If you are buying your home in Sydney’s contentious market, you do not need to stand alone. This is the time you need to have Edwin from Ribbon Property Consultants standing along side you.

Buying property, is both challenging and adversarial. The vendor has a professional on their side.

Emotions run high – price discovery and price transparency are hard to find – then there is the wasted time and financial investment you make.

Edwin understands your needs. So why not engage a licensed professional to stand alongside you. With RPC you know you have: experience, knowledge, and master negotiators, looking after your best interest.

Shoot Ribbon an email on info@ribbonproperty.com.au & use promo code: DFA-WTW/MARTIN to receive your 10% DISCOUNT OFFER.

Markets Duck And Cover As Normality Is Destroyed!

This is our weekly market update, where we start in the US, cross to Europe and Asia and end in Australia, covering commodities and crypto on the way. This is a data rich tour as stocks finished lower on Wall Street but edged higher in Europe on Friday amid uncertainty about U.S. President Donald Trump’s rapid policy initiatives, including spending cuts and tariffs, and Germany’s upcoming elections. Oil prices settled down more than 2% while gold eased from record highs.

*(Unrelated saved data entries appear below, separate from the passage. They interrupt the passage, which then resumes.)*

/-! Groups (R395, R396). -/

/-- The groups of launch n as cluster g holds them, with group q replaced. -/
def groupsWith (s : State) (g n q : Nat) (l : List Nat) : List (List Nat) :=
  (List.range 256).map fun k => if k = q then l else (groupOf' s g n k).2
/-- Member word i of a list breaks R392 once it stands in group q: outside the region, a repeat, a core in
more than four groups, or beyond the total. -/
def memberBad (s : State) (L : LaunchRec) (g n q : Nat) (ws : List Nat) (i : Nat) : Bool :=
  match memberCore s L (ws.getD i 0) with
  | none => true
  | some c =>
    let others := groupsWith s g n q []
    (ws.take i).any (fun w => memberCore s L w == some c) || decide (4 ≤ (others.filter fun l => l.contains c).length)
      || decide (32768 < (others.map List.length).sum + i + 1)
/-- What reading GRPW's list does to stored errors (R188, R190). -/
def grpRead (s : State) (a : Word) : State :=
  let s := readRecord s a 16 16
  readRecord s a 16 (16 + 4 * min (leAt (recordBytes s a 16) 0 4) 8192)
/-- The fields of GRPW's list: COUNT, whether bytes 4 to 15 are 0, and the member words. -/
def grpList (s : State) (a : Word) : Nat × Bool × List Nat :=
  let h := recordBytes s a 16
  let n := leAt h 0 4
  let l := recordBytes s a (16 + 4 * min n 8192)
  (n, leAt h 4 12 == 0, (List.range (min n 8192)).map fun i => leAt l (16 + 4 * i) 4)
/-- An own address with n bytes after it in the own scratchpad. -/
def ownRoom (s : State) (a : Word) (n : Nat) : Bool :=
  match placeNow s a with
  | .own off => decide (off + n ≤ padSize (coreOf s.cur))
  | _ => false
/-- A rewrite of group q of launch n is under way. -/
def rewriting (s : State) (n q : Nat) : Bool :=
  s.harts.any fun (x : Nat × Hart) => match x.2.stalled with | some (.grpw m k _) => m == n && k == q | _ => false
/-- GRPW from its Retire() on: the new version travels to every cluster of the region. -/
def grpwSend (s : State) (T : Task) (L : LaunchRec) (q : Nat) (members : List Nat) : State :=
  let h := s.cur
  let g := cluOfHart h
  let v := ((groupOf' s g T.launch q).1 + 1) % 256
  let s := (retire s h).modHart h fun H => { H with stalled := some (.grpw T.launch q v) }
  (regionOf L).foldl (fun s k => sendAs s h (some T.slot) T.key (.group T.launch k q v members)) s
/-- R395. -/
def execGrpw (rs1 rs2 : BitVec 5) (s : State) : Host.Outcome State Fault Refusal :=
  let q := (s.x rs1).toNat
  let a := s.x rs2
  match taskLegal s, s.me.task.bind fun T => (launchOf s T.launch).map fun L => (T, L.trec) with
  | .ok, some (T, L) =>
    let s := if q ≤ 255 then grpRead s a else s
    let (n, clean, ws) := grpList s a
    let g := cluOfHart s.cur
    let bad := (List.range ws.length).find? (memberBad s L g T.launch q ws)
    finish s (.all [need (decide (q ≤ 255)) 5 (s.x rs1), recordPre s a 16, need (ownRoom s a (16 + 4 * min n 8192)) 5 a,
        poisonPre s a (16 + 4 * min n 8192), need (decide (n ≤ 8192) && clean) 5 a,
        (match bad with | some i => .trap 5 (a + word (16 + 4 * i)) | none => .ok),
        ready (!rewriting s T.launch q), ready (!outstanding s s.cur 3 false)])
      (grpwSend s T L q (ws.filterMap (memberCore s L)))
  | p, _ => finish s p s
/-- R395: a cluster installs the new version; the sending cluster's router does so last. -/
def execGroupInstall (p : Nat) (s : State) : Host.Outcome State Fault Refusal :=
  match atHand s p with
  | some q =>
    match q.body with
    | .group n clu k v members =>
      let others := s.net.any fun r => r.id != p && match r.body with | .group m _ j _ _ => m == n && j == k | _ => false
      if clu = cluOfHart q.hart ∧ others = true then .next s
      else .next ((dropPkt s p).modCluster clu fun G => { G with grpTab := SMap.put G.grpTab (n * 256 + k) (v, members) })
    | _ => .next s
  | none => .next s
/-- R395: every cluster holds the version, and every packet of an older one is delivered. -/
def execGrpwCompletion (h : Nat) (s : State) : Host.Outcome State Fault Refusal :=
  match (s.hart h).stalled with
  | some (.grpw n k v) =>
    let busy := s.net.any fun r =>
      match r.body with
      | .group m _ j _ _ => m == n && j == k
      | .mcw _ _ _ grp tag => grp == n * 256 + k && tag % 256 != v
      | _ => false
    .next (if busy then s else s.modHart h fun H => { H with stalled := none })
  | _ => .next s

/-- R396: the copies of one multicast packet. Its tag is the number of its first copy with the version (DEDUCED, log 47). -/
def mcwSend (s : State) (T : Task) (q o : Nat) (b : List Byte) : State :=
  let h := s.cur
  let (v, members) := groupOf' s (cluOfHart h) T.launch q
  let tag := s.nextId * 256 + v
  members.foldl (fun s c => send s h (.mcw c o b (T.launch * 256 + q) tag)) s
/-- R396. -/
def execMcw (rs1 rs2 : BitVec 5) (s : State) : Host.Outcome State Fault Refusal :=
  let a := s.x rs1
  let m := (s.x rs2).toNat
  let o := m / 2 ^ 16
  match taskLegal s, s.me.task with
  | .ok, some T =>
    let okDest := m / 2 ^ 8 % 2 ^ 8 == 0 && decide (o < 2 ^ 17) && o % 64 == 0
    let s := if okDest && lockPre s a 64 false == .ok then readRecord s a 64 64 else s
    finish s (.all [recordPre s a 64, need okDest 7 (s.x rs2),
        lockPre s a 64 false, poisonPre s a 64, ready (placesFor s s.cur 1)])
      (mcwSend (retire s s.cur) T (m % 256) o (recordBytes s a 64))
  | p, _ => finish s p s
/-- R396: a copy reaches a member: written, its granules full, or refused (DEDUCED, log 47). -/
def execMcwCopyArrival (p : Nat) (s : State) : Host.Outcome State Fault Refusal :=
  match atHand s p with
  | some q =>
    match q.body with
    | .mcw c off b _ _ =>
      if bankBlocked s q then .next s
      else
        (match homeErr s c q.key with
         | some e => .next (failPkt (if e = 29 then countDrop s c else s) q e)
         | none => .next (fillGranules (store (dropPkt s p) none (padBase c + off) b false) (padBase c + off) 64))
    | _ => .next s
  | none => .next s

/-! Job-key entries (R397). -/

/-- A membership entry from X(rs2). -/
def keyEntry (k : Nat) : Member := { key := k % 2 ^ 16, valid := k / 2 ^ 16 % 2 == 1, count := 0 }
/-- Write an entry of a table; one that is not valid is no entry. -/
def putKey (t : SMap Member) (i k : Nat) : SMap Member :=
  let m := keyEntry k
  if m.valid then SMap.put t i m else SMap.del t i
/-- R397. -/
def execJkset (rs1 rs2 : BitVec 5) (s : State) : Host.Outcome State Fault Refusal :=
  let t := (s.x rs1).toNat
  let k := (s.x rs2).toNat
  let gate := decide (2 ^ 63 ≤ t)
  let ok := decide (k < 2 ^ 17) &&
    (if gate then decide (t - 2 ^ 63 < 2 ^ 14) && t / 2 ^ 8 % 4 == 0 else decide (4 ≤ t ∧ t ≤ 7))
  let u := retire s s.cur
  let n := t / 2 ^ 10 % 16
  finish s (.seq (legal s (s.me.mode != .U)) (need ok 7 (s.x rs1)))
    (if gate then setPort u n { portOf u n with keys := putKey (portOf u n).keys (t % 256) k }
     else u.modCore (coreOf s.cur) fun C => { C with members := putKey C.members t k })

The Global MSCI index was down 1.04% on Friday, but MSCI’s broadest index of Asia-Pacific shares outside Japan jumped 1.35% to its highest since November 8 and gained 1.47% for the week. The S&P 500 shed 1.7 per cent at the closing bell. The NASDAQ Composite slumped 2.2 per cent. The Dow Jones tumbled 1.7 per cent as twenty-three of the Dow’s 30 components fell, paced by United Health, Nvidia and Amazon. Crypto stocks sank after Bybit reported a hack with estimated losses of $US1.5 billion. Coinbase fell 8.3 per cent and Robinhood fell 8 per cent. The CBOE Volatility Index, which measures the implied volatility of S&P 500 options, was up 16.28% to 18.21.

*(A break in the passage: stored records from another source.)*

/-! Firmware images. -/

/-- Words as bytes. -/
def firmwareBytes (l : List (BitVec 32)) : List Byte := (l.map fun w => toBytes 4 w.toNat).flatten
/-- A firmware image in the private memory of the Mordant core of cluster g. -/
def loadMordant (s : State) (g : Nat) (image : List Byte) : State :=
  let c := mordantCore g
  let s := wipeMem s (padBase c) (padSize c)
  { s with mem := s.mem.writeBytes (padBase c) image }
/-- Mordant core of cluster g starts with a firmware image, if its scanner accepts every word of it (R10, R58, R72; DEDUCED,
log 32): its words executable and unsigned, its hart at reset; the cycle counter, the reports and the cluster's registers go on. -/
def startMordant (s : State) (g : Nat) (image : List Byte) : Option State :=
  let c := mordantCore g
  let n := image.length / 4
  let t := loadMordant s g image
  let K : Core := { isSealed := false, cycle := (s.core c).cycle }
  if (firmwareFault t c n).isSome then none else some ((t.setCore c (setExec K 0 n false)).setHart (hartAt c 0) {})
/-- R412, R424: the image of 1 to 16,384 words is loaded, measured as index 2, and counted; one that the scanner rejects is a
bad argument (DEDUCED, log 32). -/
def cmdReload (s : State) (die clu addr len : Nat) : Answer :=
  if 8 ≤ die ∨ 64 ≤ clu ∨ len = 0 ∨ 65536 < len ∨ len % 4 ≠ 0 then { st := s, status := stBad }
  else if cluGone s (die * 64 + clu) then { st := s, status := stState }
  else match devRead s (die * 64 + clu) 0 true 1025 addr len with
    | (_, .ok l false) =>
      (match startMordant s (die * 64 + clu) l with
       | some t =>
         { st := t.modPkg fun P => { P with measured := SMap.put P.measured 2 (Config.sha384 l), reloads := P.reloads + 1 }
           status := stDone }
       | none => { st := s, status := stBad })
    | _ => { st := s, status := stBad }

/-! Checkpoints (R421). -/

/-- Whether checkpoint and restore may begin: no live launch, no bound ring, none under way (DEDUCED, log 30). -/
def chkIdle (s : State) : Bool := s.pkg.launches.isEmpty && s.pkg.rings.isEmpty && s.pkg.chk.isNone
/-- The arguments of CHKPT and RESTORE: a positive multiple of 64 GiB within device memory, whole lines. -/
def chkArgs (base len off : Nat) : Bool :=
  decide (0 < len) && len % 2 ^ 36 == 0 && decide (off + len ≤ 2 ^ 40) && off % 64 == 0 && base % 64 == 0
/-- R421: the copy begins; its response comes at its completion. -/
def cmdChk (s : State) (isRestore : Bool) (tag base len off : Nat) : Answer :=
  if !chkArgs base len off then { st := s, status := stBad }
  else if !chkIdle s then { st := s, status := stState }
  else { st := s.modPkg fun P => { P with chk := some (isRestore, tag, base, len, off) }, status := stDone, later := true }

/-- The offset in a span of device memory from `off`, or of host addresses from `base`, of a location. -/
def devOffset (off len loc : Nat) : Option Nat := if hbmLoc off ≤ loc ∧ loc < hbmLoc (off + len) then some (loc - hbmLoc off) else none
def hostOffset (s : State) (base len loc : Nat) : Option Nat :=
  let b := s.pkg.hdmBase.toNat
  let a := if isHostLoc loc then some (loc - 2 ^ 65) else if isHbmLoc loc ∧ s.pkg.hdmSet then some (loc - 2 ^ 64 + b) else none
  match a with
  | some a => if physLoc s a = loc ∧ base ≤ a ∧ a < base + len then some (a - base) else none
  | none => none
/-- Copy the bytes and the poison of the span `src` to the span that `dst` places. -/
def copySpan (s : State) (src dst : Nat → Option Nat) (place : Nat → Nat) : State :=
  { s with
    mem := s.mem.foldl (fun (m : Memory) (x : Nat × Byte) => match src x.1 with
      | some i => Memory.write m (place i) x.2
      | none => m) (s.mem.filter fun (x : Nat × Byte) => (dst x.1).isNone)
    gran := s.gran.foldl (fun (m : SMap GBits) (x : Nat × GBits) => match src (x.1 * 16) with
      | some i => SMap.set {} m (place i / 16) x.2
      | none => m) (s.gran.filter fun (x : Nat × GBits) => (dst (x.1 * 16)).isNone) }
/-- The copy of a checkpoint or a restore. -/
def copyDevice (s : State) (isRestore : Bool) (base len off : Nat) : State :=
  if isRestore then copySpan s (hostOffset s base len) (devOffset off len) fun i => hbmLoc (off + i)
  else copySpan s (devOffset off len) (hostOffset s base len) fun i => physLoc s (base + i)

The S&P/ASX 200 fell 0.3 per cent, and retreated 3 per cent since it closed at a record high last Friday. However, In Europe, shares have been volatile this week ahead of Germany’s election on Sunday, while talks between the U.S. and Russia on ending the war in Ukraine helped underpin a surge in European shares to record highs earlier in the week. Europe’s broad STOXX 600 climbed 0.52%, reversing two days of declines. It ended the week up 0.26% and the Hang Seng in Hong Kong lifted 3.99% on Friday. Investors piled into emerging market countries’ debt to the tune of $45 billion and bought up $2 billion of Chinese stocks in January, a closely followed report from the Institute of International Finance showed on Tuesday.

We could well be in the midst of a rotation to European and Emerging Markets and away from the over-valued US market, but given the sky-high level of uncertainty now exposed for all to see, we should expect more volatility, and we do risk dropping into correction territory in coming weeks.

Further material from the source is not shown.